Nov. 29, 2013: State Department extends six-month Iran sanctions waivers to China, India, and South Korea after all three countries reduce purchases of Iranian crude oil.

Dec. 3, 2013: China files a complaint under the WTO dispute settlement mechanism over US anti-dumping measures against 13 types of Chinese products.

Dec. 4-5, 2013: U.S. Vice President Joe Biden visits Beijing on a tour of Northeast Asia and meets President Xi Jinping and Vice President Li Yuanchao.

Dec. 4-9, 2013: US Department of Commerce hosts the US-China Legal Exchange.

Dec. 5, 2013: Bipartisan group of US senators including Robert Menendez, Marco Rubio, and Bob Corker write a letter to the Chinese Ambassador to the US Cui Tiankai criticizing the establishment of the East China Sea ADIZ, asking  that China not implement it.

Dec. 5, 2013: USS Cowpens, a US guided missile cruiser, narrowly avoids a collision with a Chinese Navy ship maneuvering nearby in the South China Sea.

Dec. 10, 2013: China blocks the entry of 59,100 tons of US corn after it is found to have a strain of genetically modified corn not yet approved by the Ministry of Agriculture.

Dec. 13, 2013: China announces it will stop levying anti-dumping and anti-subsidy duties on certain types of cars imported from the US when the measures expire on Dec. 15.

Dec. 13, 2013: China suspends imports on shellfish from the West Coast of the US after detecting high levels of arsenic and a toxin that causes paralytic shellfish poisoning.

Dec. 15, 2013: Foreign Minister Wang and Secretary of State Kerry discuss bilateral ties and exchange views on Israeli-Palestinian peace talks and the Syria issue over the phone.

Dec. 19-20, 2013: Vice Premier Wang Yang hosts Secretary of Commerce Pritzker, US Trade Representative Froman and Secretary of Agriculture Tom Vilsack for the JCCT in Beijing.

Dec. 20, 2013: President Obama nominates Sen.

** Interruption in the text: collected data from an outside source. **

-- ==== Sys2Proof/Tests/Slice0.lean ====
section
/-! SUPPORT. Tests: the vectors of 95_test_vectors.md that are about one word, one value or one tick, the smoke tests of the
well-formedness checks, and, for each statement with hypotheses, a state that meets them. -/

namespace Sys2Proof.Tests

open Sys2Proof.Machine

/-- The test assignment of 95_test_vectors.md 2.5 (not the protocol's values). -/
def testParams : Params :=
  { timing := Config.timing, rxWindow := 4000, clkBits := none, deadzone := .level, tplPlay := 0#64, tplChanged := 0#64, tplStatus := 0#64
    offPlayTrkOnes := 0, offPlayTrkTens := 1, offPlaySecOnes := 2, offPlaySecTens := 3, offPlayMinOnes := 4
    offPlayMinTens := 5, offChgCd := 2, offChgTrkOnes := 0, offChgTrkTens := 1, offStatCd := 0 }

/-- An idle block whose line is low and whose `in_line` shows `lv` in this tick. -/
def idleState (host : List HostAct) (lv : Level) : State :=
  { params := testParams, host := host, line := [lv], draws := 1, unspec := false, now := 0, outLine := .low
    busy := false, curOp := .idle, resultOk := false, rxData := 0#64, fault := false, faultCause := 0#2
    tx := TxRegs.reset, rx := RxRegs.reset }

/-- A block that is at tick `phi` of bit `k` of the frame of `0x1`. -/
def txState (host : List HostAct) (k : BitVec 7) (phi : BitVec 12) : State :=
  { idleState host .low with
    busy := true, curOp := .tx, tx := { bits := frameBits 1#64, len := 8#7, k := k, phi := phi } }

/-- A block in tick `now` of a receive window that began in tick 0. -/
def rxState (host : List HostAct) (lv : Level) (now : Nat) (rx : RxRegs) : State :=
  { idleState host lv with busy := true, curOp := .rx, now := now, rx := rx }

/-- Receive registers with the window start 0. -/
def rxRegs (sr : BitVec 64) (cnt : Nat) (po : Bool) (tlast : Nat) (seen : Bool) : RxRegs :=
  { sr := sr, cnt := cnt, po := po, tstart := 0, tlast := tlast, seen := seen }

/-- What a next state shows. -/
def after {α : Type} (o : Host.Outcome State Fault Refusal) (f : State → α) : Option α :=
  match o with
  | .next t => some (f t)
  | .fault _ => none
  | .refused _ => none

/-- The host offers the word with this `CMD` and `ARG`. -/
def raw (cmd : BitVec 8) (arg : BitVec 64) : HostAct := .pins ⟨false, true, cmd, arg⟩

/-! Decoding: words written out from R80, R81, R88 (P1 to P7, V-CB-1, V-CB-2) -/

theorem test_decode_send : decode 0x000000000000001201#72 = .ok (.send 0x12#64) := by decide
theorem test_decode_receive_ignores_arg : decode 0xFFFFFFFFFFFFFFFF02#72 = .ok .receive := by decide
theorem test_decode_playing_track : decode 0x0000000000007D0C03#72 = .ok (.sendPlayingTrack 12#8 125#16) := by decide
theorem test_decode_changed_cd : decode 0x000000000000070304#72 = .ok (.sendChangedCd 3#8 7#8) := by decide
theorem test_decode_cd_status : decode 0xFFFFFFFFFFFFFF0505#72 = .ok (.sendCdStatus 5#8) := by decide
theorem test_decode_check_parity : decode 0x00000000000000F006#72 = .ok (.checkParity 0xF0#64) := by decide
theorem test_decode_reserved :
    decode 0x00#72 = .error .reservedOpcode ∧ decode 0x07#72 = .error .reservedOpcode ∧
      decode 0x09#72 = .error .reservedBits ∧ decode 0x81#72 = .error .reservedBits := by decide
theorem test_encode_playing_track : encode (.sendPlayingTrack 12#8 125#16) = 0x0000000000007D0C03#72 := by decide
theorem test_encode_changed_cd : encode (.sendChangedCd 3#8 7#8) = 0x000000000000070304#72 := by decide
theorem test_decode_table_word :
    decodeTableWord 8 1 = some (.send 0#64) ∧ decodeTableWord 8 2 = some .receive ∧
      decodeTableWord 8 3 = some (.sendPlayingTrack 0#8 0#16) ∧ decodeTableWord 8 4 = some (.sendChangedCd 0#8 0#8) ∧
      decodeTableWord 8 5 = some (.sendCdStatus 0#8) ∧ decodeTableWord 8 6 = some (.checkParity 0#64) ∧
      decodeTableWord 8 7 = none := by decide

/-! Well-formedness: an ill-formed term for each check -/

theorem test_line_refused_send : Line.wellFormed (.send (2 ^ 64)) = false ∧ Line.wellFormed (.send (2 ^ 64 - 1)) = true := by
  decide
theorem test_line_refused_play :
    Line.wellFormed (.play 256 0) = false ∧ Line.wellFormed (.play 0 65536) = false ∧
      Line.wellFormed (.play 255 65535) = true := by decide
theorem test_line_refused_changed :
    Line.wellFormed (.changed 256 0) = false ∧ Line.wellFormed (.changed 0 256) = false := by decide
theorem test_line_refused_status : Line.wellFormed (.status 256) = false := by decide
theorem test_line_refused_chkpar : Line.wellFormed (.chkpar (2 ^ 64)) = false := by decide
theorem test_line_refused_sendw : Line.wellFormed (.sendw (2 ^ 64)) = false := by decide
theorem test_word_refused :
    CmdWordWellFormed 0x07#72 = false ∧ CmdWordWellFormed 0x00#72 = false ∧ CmdWordWellFormed 0x0102#72 = false ∧
      CmdWordWellFormed 0x10005#72 = false ∧ CmdWordWellFormed 0xFF05#72 = true := by decide
theorem test_params_refused :
    Params.wellFormed { testParams with rxWindow := 0 } = false ∧ Params.wellFormed testParams = true := by decide
theorem test_clock_refused :
    Params.wellFormed { testParams with clkBits := some 11 } = false ∧
      Params.wellFormed { testParams with clkBits := some 12 } = true := by decide
theorem test_timing_refused :
    Timing.wellFormed { Config.timing with t0Low := 2399 } = false ∧
      Timing.wellFormed { Config.timing with t1High := 1801 } = false ∧
      Timing.wellFormed { Config.timing with rxT0Min := 0 } = false ∧
      Timing.wellFormed { Config.timing with rxT0Min := 1401 } = false ∧
      Timing.wellFormed { Config.timing with t0High := 0, t0Low := 0, t1High := 0, t1Low := 0, bitPeriod := 0 } = false ∧
      Timing.wellFormed { Config.timing with t0Low := 3497, t1Low := 2297, bitPeriod := 4097 } = false := by decide
theorem test_assembler_refuses : assembleLine (.status 256) = .error .outOfRange := by decide

/-! Host text (R86, R87) -/

theorem test_text_line :
    parseLine "  PLAY 12, 0x7D ; a comment".toList = .ok (some (.play 12 125)) ∧
      parseLine "; nothing".toList = .ok none ∧
      parseLine "NOP".toList = .error .unknownMnemonic ∧
      parseLine "SEND".toList = .error .badOperands ∧
      parseLine "SEND 0x1G".toList = .error .badOperands := by decide
theorem test_text_program :
    assembleText "CHKPAR 0x12\nSENDW 1".toList = .ok [raw 0x06#8 0x12#64, raw 0x01#8 1#64, .waitIdle] := by decide
theorem test_waitidle_takes_no_tick :
    hostTick false [.waitIdle, .delay 0, raw 0x06#8 1#64] = (⟨false, true, 0x06#8, 1#64⟩, []) ∧
      hostTick true [.waitIdle, raw 0x06#8 1#64] = (HostPins.silent, [.waitIdle, raw 0x06#8 1#64]) := by decide

/-! Functions -/

/-- V-CLS-1 to V-CLS-7. -/
theorem test_classify :
    [0, 599, 600, 1200, 1400, 1401, 1800, 2400, 100000].map (classify Config.timing) =
      [none, none, some false, some false, some false, some true, some true, some true, some true] := by decide

/-- R129. -/
theorem test_frame_nibbles :
    frameNibbles 0x0#64 = [1#4] ∧ frameNibbles 0x1#64 = [1#4, 2#4] ∧ frameNibbles 0xF#64 = [0xF#4, 0#4] ∧
      frameNibbles 0x100#64 = [1#4, 0#4, 0#4, 2#4] ∧ frameNibbles 0x12#64 = [1#4, 2#4, 4#4] ∧
      frameNibbles 0x8000000000000000#64 = 8#4 :: List.replicate 15 0#4 ++ [9#4] ∧
      frameNibbles 0xFFFFFFFFFFFFFFFF#64 = List.replicate 16 0xF#4 ++ [1#4] := by decide

/-- R130: bits `0001 0010 0100`. -/
theorem test_frame_bits :
    frameBits 0x12#64 = [false, false, false, true, false, false, true, false, false, true, false, false] := by decide

/-- V-PAR-1 to V-PAR-10. -/
theorem test_check_parity :
    [0x0#64, 0x1#64, 0x12#64, 0x13#64, 0xF0#64, 0xFFFFFFFFFFFFFFFF#64, 0xFFFFFFFFFFFFFFF0#64, 0x123456789ABCDEF1#64,
        0x10#64, 0x21#64].map checkParity =
      [false, true, true, false, true, false, true, true, false, false] := by decide

/-- V-CB-10. -/
theorem test_ins : ins 0xF0#64 5 1 = 0xF0#64 ∧ ins 0x0#64 0x14 15 = 0x4000000000000000#64 := by decide

/-- V-CB-4, V-CB-7. -/
theorem test_compose_play :
    composePlay testParams 12#8 125#16 = 0x020512#64 ∧ composePlay testParams 200#8 0#16 = 0x140#64 := by decide

/-- V-CB-5, V-CB-6, V-CB-8. -/
theorem test_compose_changed_and_status :
    composeChanged testParams 3#8 7#8 = 0x307#64 ∧ composeChanged testParams 20#8 7#8 = 0x1407#64 ∧
      composeStatus testParams 5#8 = 0x5#64 := by decide

/-- V-CB-11: `secs = 65535` has minutes 1092, ones 2 and tens 0x6D, and seconds 15. -/
theorem test_time_split : composePlay testParams 0#8 65535#16 = 0x6D21500#64 ||| 0x20000#64 := by decide

/-- R104 example: `v = 0x2`. -/
theorem test_write_nibble :
    [0, 599, 600, 3000, 3599, 3600, 6000, 7799, 7800, 9599, 9600].map (writeNibble Config.timing 2#4) =
      [.high, .high, .low, .high, .high, .low, .high, .high, .low, .high, .low] := by decide

/-! One tick -/

/-- V-TX-11, R24: the acceptance tick of SEND drives HIGH, and `BUSY` reads 1 from the next tick. -/
theorem test_step_send_first_tick :
    after (step (idleState [raw 0x01#8 0x1#64] .low)) (fun t => (t.outLine, t.busy, t.tx.phi, t.host)) =
      some (.high, true, 1#12, []) := by decide

/-- R126, R127: the last tick of a frame is low, and the block is idle after it. -/
theorem test_step_send_last_tick :
    after (step (txState [] 7#7 2999#12)) (fun t => (t.outLine, t.busy, t.curOp)) = some (.low, false, .idle) := by decide
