-- ==== Sys2Proof/Machine/Engines.lean ====
section
/-! DEFINITION. The internal engine operations as instructions (spec/30_encoding.md R71): the CRC
engines, the accumulator and the header cache. -/

namespace Sys2Proof.Machine

/-- CRC8, R95. -/
def execCrc8 (b : Bytes) (s : State) : Outcome :=
  unitReturns (.crc8 (crc8 b)) s

/-- CRC16, R96. -/
def execCrc16 (b : Bytes) (s : State) : Outcome :=
  unitReturns (.crc16 (crc16 b)) s

/-- CRC32, R98. -/
def execCrc32 (b : Bytes) (s : State) : Outcome :=
  unitReturns (.crc32 (crc32 s.par.crc32Variant b)) s

/-- APPEND, R87; past BUF_CAP is no operand of it (log entry 7). -/
def execAppend (d : Bytes) (s : State) : Outcome :=
  if s.buf.length + d.length ≤ s.par.bufCap then unitReturns .completed (appendBytes d s)
  else .fault .appendOverflow

/-- REQUIRE, R88. -/
def execRequire (n off : Nat) (s : State) : Outcome :=
  match requireBytes n off s with
  | .satisfied => unitReturns .satisfied s
  | .short => unitReturns .short s
  | .suspends k => unitReturns (.suspended k) s

/-- ADVANCE, R89; past the end of buf is no operand of it (log entry 7). -/
def execAdvance (n : Nat) (s : State) : Outcome :=
  if n ≤ s.buf.length then unitReturns .completed (advanceBy n s) else .fault .advancePastEnd

/-- CACHE_LOOKUP, R166. -/
def execCacheLookup (key : Bytes) (s : State) : Outcome :=
  let (hit, s) := cacheLookup key s
  unitReturns (.lookup hit) s

/-- CACHE_STORE, R169. -/
def execCacheStore (key : Bytes) (h : Header) (i : Identity) (s : State) : Outcome :=
  unitReturns .completed (cacheStore key h i s)

/-- CACHE_ENABLE, R167. -/
def execCacheEnable (s : State) : Outcome :=
  unitReturns .completed (cacheEnable s)

/-- CACHE_RESET, R168. -/
def execCacheReset (s : State) : Outcome :=
  unitReturns .completed (cacheReset s)

end Sys2Proof.Machine
end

Max Baucus (D-MT) to be the next ambassador to China.

Dec. 23, 2013: China rejects two batches of US corn byproducts totaling 2,000 tons shipped to Shanghai after they were found to be tainted with a genetically modified strain not approved by China’s Ministry of Agriculture.

Dec. 24, 2013: Office of the US Trade Representative presents its 2013 annual report to Congress on China’s compliance with its WTO obligations.  The report says the US has “many concerns” over China’s business practices, despite significant progress.

Dec. 31, 2013: Foreign Minister Wang Yi delivers an address “In Commemoration of the 35th Anniversary of the Establishment of China-US Diplomatic Relations.”